What you are asked to do:
Could you work out how many lines of the material below hold "pllState"? Only the number is needed.

Data for analysis:
-- ==== Sys2Proof/Machine/Tick.lean ====
section
/-! DEFINITION. What passes while no command waits: one clock cycle of device time (R495, R501), the
management island's own time, and the DSP cycles that idle Lantern cores count (R278, R301, R309). -/

namespace Sys2Proof.Machine

/-- DSP cycles up to an instant of the island's count: 3 for every 5 SYS ticks while the DSP loop is locked,
cycles of the bypass clock while it is in BYPASS, none while it is OFF (R488, R490).
(DESIGN CHOICE, log entry 2.) -/
def State.dspCount (s : State) (up : Nat) : Nat :=
  if s.pllLocked 3 then up * 3 / 20480
  else if s.pllState 3 = 1 then up * s.bypassKhz / 10240000000
  else 0

/-- DSP cycles pass for every core that executes no instruction; a core in RUN counts its cycles with its
instructions. Below RUN the DSP clock is gated (R558). (DESIGN CHOICE, log entry 2.) -/
def State.tickCores (s : State) (n : Nat) : State :=
  if n = 0 ∨ 1 ≤ s.power then s
  else (List.range 32).foldl (fun s k => if s.lntState k = 3 then s else s.lntCycles k n) s

/-- Hand-overs of the channels that no samples feed, while FRONT runs (R97). -/
def State.idleHandovers (s : State) : State :=
  if s.pllState 2 = 0 then s else (List.range 4).foldl State.cndIdlePass s

/-- One clock cycle passes: what was raised in it is delivered, device time moves, and idle hand-overs, power-good inputs, refreshes, drives
and calibration runs follow (R527). (DESIGN CHOICE, log entry 2.) -/
def State.tick (s : State) : State :=
  let t := s.deliverRaised.tickClock.idleHandovers.pgSample.memPoll.probesEnd.noteSram.railsDue.drvPoll.calSweep
  t.tickCores (s.dspCount t.clk.up - s.dspCount s.clk.up)

end Sys2Proof.Machine
end

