/-- The cycle tracker and the waypoint scheduler's controls (R343-R350): the commands complete. -/
def Obligations.TrackerCompletes : Prop :=
  ∀ s : State,
    (s.parityStopped Reg.CCS_CTL = false → s.ccsState = 0 → s.fld Reg.CCS_CFG 9 8 ≠ 3 →
      exec (.ccsEnable true) s = .next ((s.putBit Reg.CCS_CTL 0 true).ccsSeek (if s.pllLocked 0 then 1 else 4))) ∧
    (s.ccLocked = false →
      ∃ t, exec (.ccsEnable false) s = .next t ∧ t.bit Reg.CCS_CTL 0 = false ∧ t.ccsState = 0) ∧
    (s.ccLocked = true → ∃ t, exec .reorigin s = .next t ∧ t.ccsState = 2 ∧ t.ccs.cycles = []) ∧
    (∀ (sub : Fin 4096) (vec0 : Bool), s.pllLocked 0 = true → s.power ≤ 1 →
      let t := timeAdd (s.tickPlace sub.val) (-(s.rdI Reg.CCS_CYC_DLY 24))
      let u : State := { s with ccs := { s.ccs with cameAt := s.clk.up } }
      (s.ccsState = 1 → exec (.cycEdge sub vec0) s = .next (u.seekEdge (t * 65536))) ∧
      (s.ccsState = 2 → exec (.cycEdge sub vec0) s = .next (u.originEdge t (t * 65536) vec0)) ∧
      (s.ccsState = 3 → exec (.cycEdge sub vec0) s = .next (u.trackEdge t (t * 65536) vec0)) ∧
      (s.ccsState = 4 → exec (.cycEdge sub vec0) s = .next (u.holdEdge t (t * 65536) vec0))) ∧
    (s.pllLocked 0 = true → s.power ≤ 1 → s.cycSpan ≤ (s.clk.up - s.ccs.cameAt) * 65536 →
      (s.ccsState = 1 → ∃ t, exec .cycMissing s = .next t ∧ t.ccsState = 1 ∧ t.fld Reg.CCS_STS 5 3 = 1) ∧
      (s.ccsState = 3 → exec .cycMissing s = .next (s.ccsFault 1)) ∧
      (s.ccsState = 4 → exec .cycMissing s = .next s.holdAdvance)) ∧
    (s.ccsState = 4 → s.fld Reg.CCS_HOLD_MAX 23 0 * (s.cycDiv * s.ccs.per) ≤
      (s.clk.up - s.ccs.heldAt) * 65536 → exec .holdExpired s = .next (s.holdAdvance.ccsSeek 3)) ∧
    (∃ t, exec (.wpEnable false) s = .next t ∧ t.bit Reg.CCS_WP_CTL 0 = false ∧ t.bit Reg.CCS_WP_STS 0 = false) ∧
    (s.parityStopped Reg.CCS_WP_CTL = false → ∃ t, exec (.wpEnable true) s = .next t ∧
      t.bit Reg.CCS_WP_CTL 0 = true ∧ t.bit Reg.CCS_WP_STS 0 = true) ∧
    (∀ v : BitVec 32, s.wpPending ≤ (v.toNat + 2 ^ 32 - s.wpHead) % 2 ^ 32 →
      (v.toNat + 2 ^ 32 - s.wpHead) % 2 ^ 32 ≤ 4096 →
      ∃ t, exec (.wpTailWrite v) s = .next t ∧ t.rdN Reg.CCS_WP_TAIL = v.toNat) ∧
    (∃ t, exec .wpCancel s = .next t ∧
      t.rdN Reg.CCS_WP_CANCELLED = satAdd 32 (s.rdN Reg.CCS_WP_CANCELLED) s.wpPending ∧
      t.wpPending = 0)

/-- Supply converters and monitors (R359-R372): the commands complete. -/
def Obligations.SupplyCompletes : Prop :=
  ∀ s : State,
    (∀ u : Fin 20, s.parityStopped (supCtl u.val) = false → s.supState u.val = 0 → s.supUndefined u.val = 0 →
      let t := (s.putBit (supCtl u.val) 0 true).setSupState u.val 1
      let t := t.setSup u.val { (default : SupUnit) with
        timerAt := timeAdd t.time (t.ticks (t.fld (supTimer u.val) 31 0)) }
      exec (.supEnable u true) s =
        .next (if t.supSrc u.val = 3 ∧ t.supRuns = true then t.supContinue u.val t.time else t)) ∧
    (∀ u : Fin 20, exec (.supTrigger u) s = .next (s.supTrigger u.val s.now)) ∧
    (∀ u : Fin 20, s.supRuns = true → s.supState u.val ≠ 0 → s.supSrc u.val = 1 →
      atOrAfter s.time (s.supu u.val).timerAt = true →
      let t := s.setSup u.val { s.supu u.val with
        timerAt := timeAdd (s.supu u.val).timerAt (s.ticks (s.fld (supTimer u.val) 31 0)) }
      exec (.supTimer u) s = .next (t.supTrigger u.val (t.stampAt (s.supu u.val).timerAt))) ∧
    (∀ u : Fin 20, s.supRuns = true → s.supState u.val = 2 → atOrAfter s.time (s.supu u.val).go = true →
      16 ≤ u.val → exec (.supGo u) s = .next (s.windowGo u.val)) ∧
    (∀ u : Fin 20, s.supRuns = true → s.supState u.val = 2 → atOrAfter s.time (s.supu u.val).go = true →
      u.val < 16 → ∃ t, exec (.supGo u) s = .next t ∧ t.supState u.val = 3 ∧
        t.rdN (Reg.SUP_G_STARTED u) = (s.rdN (Reg.SUP_G_STARTED u) + 1) % 2 ^ 32 ∧
        t.rd (Reg.SUP_G_TRIG_TS u) = (s.supu u.val).trig.word) ∧
    (∀ (g : Fin 16) (volts : List (Fin 64 × Int)) codes, s.stepDue g.val = true →
      s.stepCodes g.val volts (s.nextStep g.val) = some codes →
      exec (.sarStep g volts) s = .next (s.sampleStep g.val codes)) ∧
    (∀ (g : Fin 16) (st : SupStep) (r : List SupStep), (s.supu g.val).steps = st :: r → s.supState g.val = 3 →
      atOrAfter s.time st.ends = true →
      let t := (s.setSup g.val { s.supu g.val with steps := r }).writeResults g.val st
      exec (.sarConversionEnd g) s = .next (if st.last then t.sequenceEnd g.val st else t)) ∧
    (∃ t, exec .lineSyncEdge s = .next t ∧ t.regs = s.regs ∧ t.mem = s.mem) ∧
    (∀ (x : Fin 4) (si : Fin 64) (nv : Int) (t0 : Stamp) (t1 : Nat), s.windowStart (16 + x.val) = some t0 →
      s.windowEnding (16 + x.val) = some t1 → s.supState (16 + x.val) = 3 → atOrAfter s.time t1 = true →
      s.fld (supCfg (16 + x.val)) 5 0 = si.val →
      exec (.icWindowEnd x ⟨si, nv⟩) s = .next (s.windowDone (16 + x.val) t0 t1 nv)) ∧
    (∀ x : Fin 4, s.supState (16 + x.val) = 3 → s.icLine (16 + x.val) = true →
      (s.supu (16 + x.val)).ending = none → s.passed (s.supu (16 + x.val)).since (msec 100) = true →
      exec (.icNosync x) s = .next ((s.supAbandon (16 + x.val) 1).supAfter (16 + x.val))) ∧
    (∀ b, s.mon.base = some b → 2 ≤ s.monTick → atOrAfter s.time (s.monTime b s.mon.ticks) = true →
      s.mon.ticks < s.mon.periods * s.monPeriod → s.supRuns = true →
      ∃ t, exec .monTick s = .next t ∧ t.mon.ticks = s.mon.ticks + 1 ∧ t.regs = s.regs ∧ t.mem = s.mem) ∧
    (∀ (w : Fin 16) (si : Fin 64) (settle watch : List Int), s.mon.watch.testBit w.val = true →
      s.monOn w.val = true → s.passed s.mon.tickAt (usec 1) = true → s.fld (Reg.CMP_MON_CFG w) 5 0 = si.val →
      let r := s.monResult w.val settle watch
      exec (.monSample w si settle watch) s = .next (s.monSample w.val r.1 r.2.1 r.2.2)) ∧
    (∀ b, s.mon.base = some b → atOrAfter s.time (s.monTime b (s.mon.periods * s.monPeriod)) = true →
      s.supRuns = true → exec .monPeriodStart s = .next s.monPeriodStart) ∧
    (∀ (w : Fin 16) (v : BitVec 32), exec (.monThrWrite w v) s =
      .next ((s.wrN (Reg.CMP_MON_THR w) (v.toNat % 2 ^ 29)).setFld (Reg.CMP_MON_STS w) 1 0 0))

Exercise response:
2